__Records to use__.
○ ○ ○ ○ ○

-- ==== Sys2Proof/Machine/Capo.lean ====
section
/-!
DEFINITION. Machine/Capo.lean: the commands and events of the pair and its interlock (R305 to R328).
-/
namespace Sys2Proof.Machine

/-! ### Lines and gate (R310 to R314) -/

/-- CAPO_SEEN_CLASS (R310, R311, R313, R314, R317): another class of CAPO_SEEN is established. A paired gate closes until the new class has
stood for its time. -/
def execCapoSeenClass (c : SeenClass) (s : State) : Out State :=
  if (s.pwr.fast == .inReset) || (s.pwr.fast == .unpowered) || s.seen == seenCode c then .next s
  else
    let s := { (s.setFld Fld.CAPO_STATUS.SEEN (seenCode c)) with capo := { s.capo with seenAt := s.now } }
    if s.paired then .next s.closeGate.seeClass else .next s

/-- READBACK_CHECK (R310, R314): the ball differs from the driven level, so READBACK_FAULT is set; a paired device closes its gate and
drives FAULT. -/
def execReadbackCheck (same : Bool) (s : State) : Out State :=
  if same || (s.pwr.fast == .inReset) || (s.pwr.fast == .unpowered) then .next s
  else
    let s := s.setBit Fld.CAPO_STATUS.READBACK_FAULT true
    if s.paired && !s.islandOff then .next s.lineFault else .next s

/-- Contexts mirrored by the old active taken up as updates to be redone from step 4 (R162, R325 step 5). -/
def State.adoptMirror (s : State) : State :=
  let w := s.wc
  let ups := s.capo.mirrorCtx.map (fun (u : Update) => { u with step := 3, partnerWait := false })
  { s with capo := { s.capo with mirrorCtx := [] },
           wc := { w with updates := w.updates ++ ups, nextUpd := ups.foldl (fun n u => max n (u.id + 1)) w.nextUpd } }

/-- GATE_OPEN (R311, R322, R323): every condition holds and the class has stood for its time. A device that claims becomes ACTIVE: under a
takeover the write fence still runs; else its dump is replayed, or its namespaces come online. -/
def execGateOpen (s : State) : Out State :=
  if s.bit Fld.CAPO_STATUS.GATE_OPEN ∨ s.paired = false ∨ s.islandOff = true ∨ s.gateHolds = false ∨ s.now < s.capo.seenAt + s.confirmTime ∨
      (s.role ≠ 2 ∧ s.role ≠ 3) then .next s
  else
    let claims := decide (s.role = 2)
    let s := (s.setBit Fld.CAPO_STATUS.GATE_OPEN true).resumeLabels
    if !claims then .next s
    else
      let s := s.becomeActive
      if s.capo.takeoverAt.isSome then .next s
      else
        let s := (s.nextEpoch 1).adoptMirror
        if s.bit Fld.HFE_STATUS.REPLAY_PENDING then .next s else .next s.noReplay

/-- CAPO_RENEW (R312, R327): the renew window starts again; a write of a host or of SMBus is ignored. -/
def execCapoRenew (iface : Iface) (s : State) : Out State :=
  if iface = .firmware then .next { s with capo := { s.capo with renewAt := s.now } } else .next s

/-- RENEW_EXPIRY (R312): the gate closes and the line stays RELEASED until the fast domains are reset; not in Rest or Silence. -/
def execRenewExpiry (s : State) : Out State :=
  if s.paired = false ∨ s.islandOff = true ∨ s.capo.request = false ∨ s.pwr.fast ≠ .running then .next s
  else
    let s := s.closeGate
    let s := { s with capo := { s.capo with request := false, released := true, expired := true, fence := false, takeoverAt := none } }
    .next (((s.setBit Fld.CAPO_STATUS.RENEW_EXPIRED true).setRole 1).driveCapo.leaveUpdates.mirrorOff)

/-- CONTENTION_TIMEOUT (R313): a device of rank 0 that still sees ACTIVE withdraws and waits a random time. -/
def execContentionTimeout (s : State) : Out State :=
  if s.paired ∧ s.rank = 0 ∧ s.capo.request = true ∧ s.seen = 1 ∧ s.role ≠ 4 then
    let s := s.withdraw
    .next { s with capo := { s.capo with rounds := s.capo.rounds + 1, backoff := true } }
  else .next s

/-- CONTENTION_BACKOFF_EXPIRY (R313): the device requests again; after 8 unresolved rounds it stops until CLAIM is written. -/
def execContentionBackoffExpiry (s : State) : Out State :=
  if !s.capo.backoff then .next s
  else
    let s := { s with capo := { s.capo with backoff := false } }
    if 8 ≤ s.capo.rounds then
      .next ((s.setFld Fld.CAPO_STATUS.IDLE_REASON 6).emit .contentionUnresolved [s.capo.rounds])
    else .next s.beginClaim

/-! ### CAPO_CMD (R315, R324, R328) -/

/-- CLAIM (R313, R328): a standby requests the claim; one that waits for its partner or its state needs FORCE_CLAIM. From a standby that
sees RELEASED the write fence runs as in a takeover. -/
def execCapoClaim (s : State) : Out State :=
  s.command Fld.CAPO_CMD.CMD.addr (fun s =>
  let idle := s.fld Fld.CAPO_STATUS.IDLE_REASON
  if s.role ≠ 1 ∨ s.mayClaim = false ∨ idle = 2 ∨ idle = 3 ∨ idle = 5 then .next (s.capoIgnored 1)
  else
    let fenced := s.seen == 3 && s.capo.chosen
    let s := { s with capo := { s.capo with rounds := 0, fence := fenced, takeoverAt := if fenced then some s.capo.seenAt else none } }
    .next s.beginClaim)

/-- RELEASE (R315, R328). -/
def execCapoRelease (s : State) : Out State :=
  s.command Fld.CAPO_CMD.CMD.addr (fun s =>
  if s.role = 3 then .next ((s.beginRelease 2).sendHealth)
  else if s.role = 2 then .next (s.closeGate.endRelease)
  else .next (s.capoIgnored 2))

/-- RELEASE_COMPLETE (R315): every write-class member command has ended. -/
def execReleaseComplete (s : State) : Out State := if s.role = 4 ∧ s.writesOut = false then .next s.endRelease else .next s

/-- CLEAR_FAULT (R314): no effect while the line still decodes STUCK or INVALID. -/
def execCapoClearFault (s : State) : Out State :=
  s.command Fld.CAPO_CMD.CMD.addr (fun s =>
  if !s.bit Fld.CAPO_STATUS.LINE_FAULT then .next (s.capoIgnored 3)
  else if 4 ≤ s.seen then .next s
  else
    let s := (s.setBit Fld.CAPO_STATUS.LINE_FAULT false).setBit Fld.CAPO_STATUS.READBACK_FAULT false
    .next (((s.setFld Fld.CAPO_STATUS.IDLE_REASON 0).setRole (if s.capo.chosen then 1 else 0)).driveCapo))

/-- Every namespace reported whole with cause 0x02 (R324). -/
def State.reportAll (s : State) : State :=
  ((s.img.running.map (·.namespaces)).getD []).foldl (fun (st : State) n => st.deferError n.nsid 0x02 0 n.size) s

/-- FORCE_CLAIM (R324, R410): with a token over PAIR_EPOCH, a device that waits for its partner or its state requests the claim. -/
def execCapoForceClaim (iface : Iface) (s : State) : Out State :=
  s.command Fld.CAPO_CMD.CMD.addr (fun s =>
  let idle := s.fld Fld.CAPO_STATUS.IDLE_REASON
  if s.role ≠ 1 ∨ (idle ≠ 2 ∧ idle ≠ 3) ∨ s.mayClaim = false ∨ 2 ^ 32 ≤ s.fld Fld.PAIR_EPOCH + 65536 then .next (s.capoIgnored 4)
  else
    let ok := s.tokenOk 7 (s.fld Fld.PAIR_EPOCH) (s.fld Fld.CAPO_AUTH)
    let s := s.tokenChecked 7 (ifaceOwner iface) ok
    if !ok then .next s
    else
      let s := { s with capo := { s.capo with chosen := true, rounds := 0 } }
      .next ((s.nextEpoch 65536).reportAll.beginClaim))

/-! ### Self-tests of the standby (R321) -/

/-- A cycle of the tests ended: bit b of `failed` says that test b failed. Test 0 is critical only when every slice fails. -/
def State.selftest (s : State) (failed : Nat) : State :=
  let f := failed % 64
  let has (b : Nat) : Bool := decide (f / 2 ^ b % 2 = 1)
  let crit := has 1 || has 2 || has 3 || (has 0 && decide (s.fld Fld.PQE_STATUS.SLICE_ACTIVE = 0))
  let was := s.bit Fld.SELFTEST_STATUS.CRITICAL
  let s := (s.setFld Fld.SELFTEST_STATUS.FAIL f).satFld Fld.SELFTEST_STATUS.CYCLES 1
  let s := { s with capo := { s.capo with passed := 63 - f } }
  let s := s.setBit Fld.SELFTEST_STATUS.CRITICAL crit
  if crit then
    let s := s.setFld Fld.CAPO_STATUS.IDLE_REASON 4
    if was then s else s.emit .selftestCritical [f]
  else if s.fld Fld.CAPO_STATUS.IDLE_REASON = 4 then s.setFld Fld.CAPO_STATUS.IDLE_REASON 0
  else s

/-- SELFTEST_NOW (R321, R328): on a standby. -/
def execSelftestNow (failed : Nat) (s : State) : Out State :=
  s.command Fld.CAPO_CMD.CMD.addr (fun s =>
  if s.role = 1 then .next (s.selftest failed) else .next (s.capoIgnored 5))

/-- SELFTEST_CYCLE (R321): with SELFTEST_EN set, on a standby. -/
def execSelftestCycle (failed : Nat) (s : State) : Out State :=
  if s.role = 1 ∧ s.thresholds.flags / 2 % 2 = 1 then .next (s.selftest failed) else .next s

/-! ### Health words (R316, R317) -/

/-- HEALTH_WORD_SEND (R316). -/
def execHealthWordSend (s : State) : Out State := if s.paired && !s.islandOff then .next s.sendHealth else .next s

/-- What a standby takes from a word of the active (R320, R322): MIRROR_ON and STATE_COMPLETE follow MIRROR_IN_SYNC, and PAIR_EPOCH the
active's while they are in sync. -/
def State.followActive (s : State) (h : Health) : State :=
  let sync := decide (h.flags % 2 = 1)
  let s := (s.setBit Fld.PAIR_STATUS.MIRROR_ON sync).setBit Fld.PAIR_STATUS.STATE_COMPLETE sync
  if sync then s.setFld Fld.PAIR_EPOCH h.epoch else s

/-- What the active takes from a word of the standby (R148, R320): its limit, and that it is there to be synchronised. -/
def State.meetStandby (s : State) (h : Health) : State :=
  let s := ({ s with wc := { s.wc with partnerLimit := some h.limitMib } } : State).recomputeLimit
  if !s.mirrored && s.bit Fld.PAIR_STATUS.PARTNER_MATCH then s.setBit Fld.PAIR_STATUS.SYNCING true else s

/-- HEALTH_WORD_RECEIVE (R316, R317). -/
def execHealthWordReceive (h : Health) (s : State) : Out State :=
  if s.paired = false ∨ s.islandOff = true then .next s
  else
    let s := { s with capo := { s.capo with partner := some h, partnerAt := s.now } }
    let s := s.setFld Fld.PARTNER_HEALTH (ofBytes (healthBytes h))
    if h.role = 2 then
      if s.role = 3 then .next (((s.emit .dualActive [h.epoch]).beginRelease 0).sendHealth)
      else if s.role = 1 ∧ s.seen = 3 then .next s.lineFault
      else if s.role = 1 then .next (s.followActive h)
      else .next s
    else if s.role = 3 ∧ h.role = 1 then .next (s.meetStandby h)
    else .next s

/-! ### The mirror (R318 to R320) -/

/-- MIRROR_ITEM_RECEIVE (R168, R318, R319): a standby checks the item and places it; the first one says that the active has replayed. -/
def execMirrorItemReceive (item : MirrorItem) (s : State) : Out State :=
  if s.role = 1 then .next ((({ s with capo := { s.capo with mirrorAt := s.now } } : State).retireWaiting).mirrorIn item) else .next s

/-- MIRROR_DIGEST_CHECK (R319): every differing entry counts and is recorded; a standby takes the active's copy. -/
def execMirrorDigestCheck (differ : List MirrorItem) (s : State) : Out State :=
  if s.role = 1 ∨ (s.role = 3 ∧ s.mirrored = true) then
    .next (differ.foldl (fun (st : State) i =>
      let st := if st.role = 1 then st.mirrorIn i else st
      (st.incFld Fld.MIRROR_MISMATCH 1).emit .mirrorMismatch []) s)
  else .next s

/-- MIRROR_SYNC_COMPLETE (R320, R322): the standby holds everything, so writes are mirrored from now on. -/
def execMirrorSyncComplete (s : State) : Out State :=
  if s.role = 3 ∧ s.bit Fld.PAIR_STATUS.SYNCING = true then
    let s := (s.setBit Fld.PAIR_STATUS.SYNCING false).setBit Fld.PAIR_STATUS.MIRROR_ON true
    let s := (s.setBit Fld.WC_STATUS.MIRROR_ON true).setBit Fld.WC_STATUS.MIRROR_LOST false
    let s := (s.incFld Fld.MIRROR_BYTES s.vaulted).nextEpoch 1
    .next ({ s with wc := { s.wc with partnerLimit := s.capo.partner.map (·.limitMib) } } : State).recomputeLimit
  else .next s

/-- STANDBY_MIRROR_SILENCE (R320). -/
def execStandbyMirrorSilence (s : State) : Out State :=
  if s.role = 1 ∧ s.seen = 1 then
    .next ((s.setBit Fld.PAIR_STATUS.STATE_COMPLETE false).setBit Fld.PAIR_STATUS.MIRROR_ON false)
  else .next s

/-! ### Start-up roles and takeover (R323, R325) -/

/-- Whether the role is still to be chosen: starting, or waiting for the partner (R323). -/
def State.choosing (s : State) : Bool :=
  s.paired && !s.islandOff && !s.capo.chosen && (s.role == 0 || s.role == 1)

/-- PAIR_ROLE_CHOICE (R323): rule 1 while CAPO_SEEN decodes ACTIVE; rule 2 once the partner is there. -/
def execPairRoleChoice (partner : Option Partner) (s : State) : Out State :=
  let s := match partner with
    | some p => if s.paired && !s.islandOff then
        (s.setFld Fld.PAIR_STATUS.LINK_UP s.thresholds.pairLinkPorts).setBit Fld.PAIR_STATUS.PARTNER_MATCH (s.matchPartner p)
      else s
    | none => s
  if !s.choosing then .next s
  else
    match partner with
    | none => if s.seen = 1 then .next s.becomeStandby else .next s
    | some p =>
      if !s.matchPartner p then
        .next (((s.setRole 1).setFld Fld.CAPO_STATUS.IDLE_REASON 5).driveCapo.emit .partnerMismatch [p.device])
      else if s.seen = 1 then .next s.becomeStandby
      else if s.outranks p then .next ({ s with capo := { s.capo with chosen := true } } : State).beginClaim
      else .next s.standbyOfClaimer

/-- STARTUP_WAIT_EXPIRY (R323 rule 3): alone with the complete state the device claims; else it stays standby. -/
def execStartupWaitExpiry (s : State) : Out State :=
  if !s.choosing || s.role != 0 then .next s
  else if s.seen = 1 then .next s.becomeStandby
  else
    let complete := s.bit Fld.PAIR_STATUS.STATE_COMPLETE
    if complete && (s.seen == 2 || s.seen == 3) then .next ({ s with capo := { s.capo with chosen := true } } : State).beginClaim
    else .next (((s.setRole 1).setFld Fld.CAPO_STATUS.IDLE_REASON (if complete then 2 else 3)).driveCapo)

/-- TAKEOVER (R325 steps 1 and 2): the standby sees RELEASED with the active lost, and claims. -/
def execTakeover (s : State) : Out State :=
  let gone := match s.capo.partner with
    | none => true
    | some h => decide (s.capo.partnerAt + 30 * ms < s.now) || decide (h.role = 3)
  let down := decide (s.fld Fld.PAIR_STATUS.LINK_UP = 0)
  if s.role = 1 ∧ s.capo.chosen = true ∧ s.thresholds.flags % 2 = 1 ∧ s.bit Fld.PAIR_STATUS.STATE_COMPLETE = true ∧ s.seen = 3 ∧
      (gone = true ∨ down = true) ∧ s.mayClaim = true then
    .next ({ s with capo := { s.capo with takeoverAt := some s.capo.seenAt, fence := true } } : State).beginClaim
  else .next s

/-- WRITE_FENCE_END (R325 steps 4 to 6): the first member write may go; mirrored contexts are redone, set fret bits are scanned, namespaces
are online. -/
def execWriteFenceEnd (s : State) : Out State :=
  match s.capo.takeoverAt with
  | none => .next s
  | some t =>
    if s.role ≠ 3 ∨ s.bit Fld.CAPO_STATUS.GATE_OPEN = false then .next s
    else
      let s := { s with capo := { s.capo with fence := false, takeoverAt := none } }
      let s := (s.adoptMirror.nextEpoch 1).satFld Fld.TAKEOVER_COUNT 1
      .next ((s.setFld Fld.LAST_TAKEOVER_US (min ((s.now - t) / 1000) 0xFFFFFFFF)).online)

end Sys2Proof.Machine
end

○ ○ ○ ○ ○

__Problem to work on__. Among the lines above, find the one with "if s.paired ∧" and the one with "def execContentionBackoffExpiry (s". Quote both and everything between them, exactly.

__Completed exercise__.
  if s.paired ∧ s.rank = 0 ∧ s.capo.request = true ∧ s.seen = 1 ∧ s.role ≠ 4 then
    let s := s.withdraw
    .next { s with capo := { s.capo with rounds := s.capo.rounds + 1, backoff := true } }
  else .next s

/-- CONTENTION_BACKOFF_EXPIRY (R313): the device requests again; after 8 unresolved rounds it stops until CLAIM is written. -/
def execContentionBackoffExpiry (s : State) : Out State :=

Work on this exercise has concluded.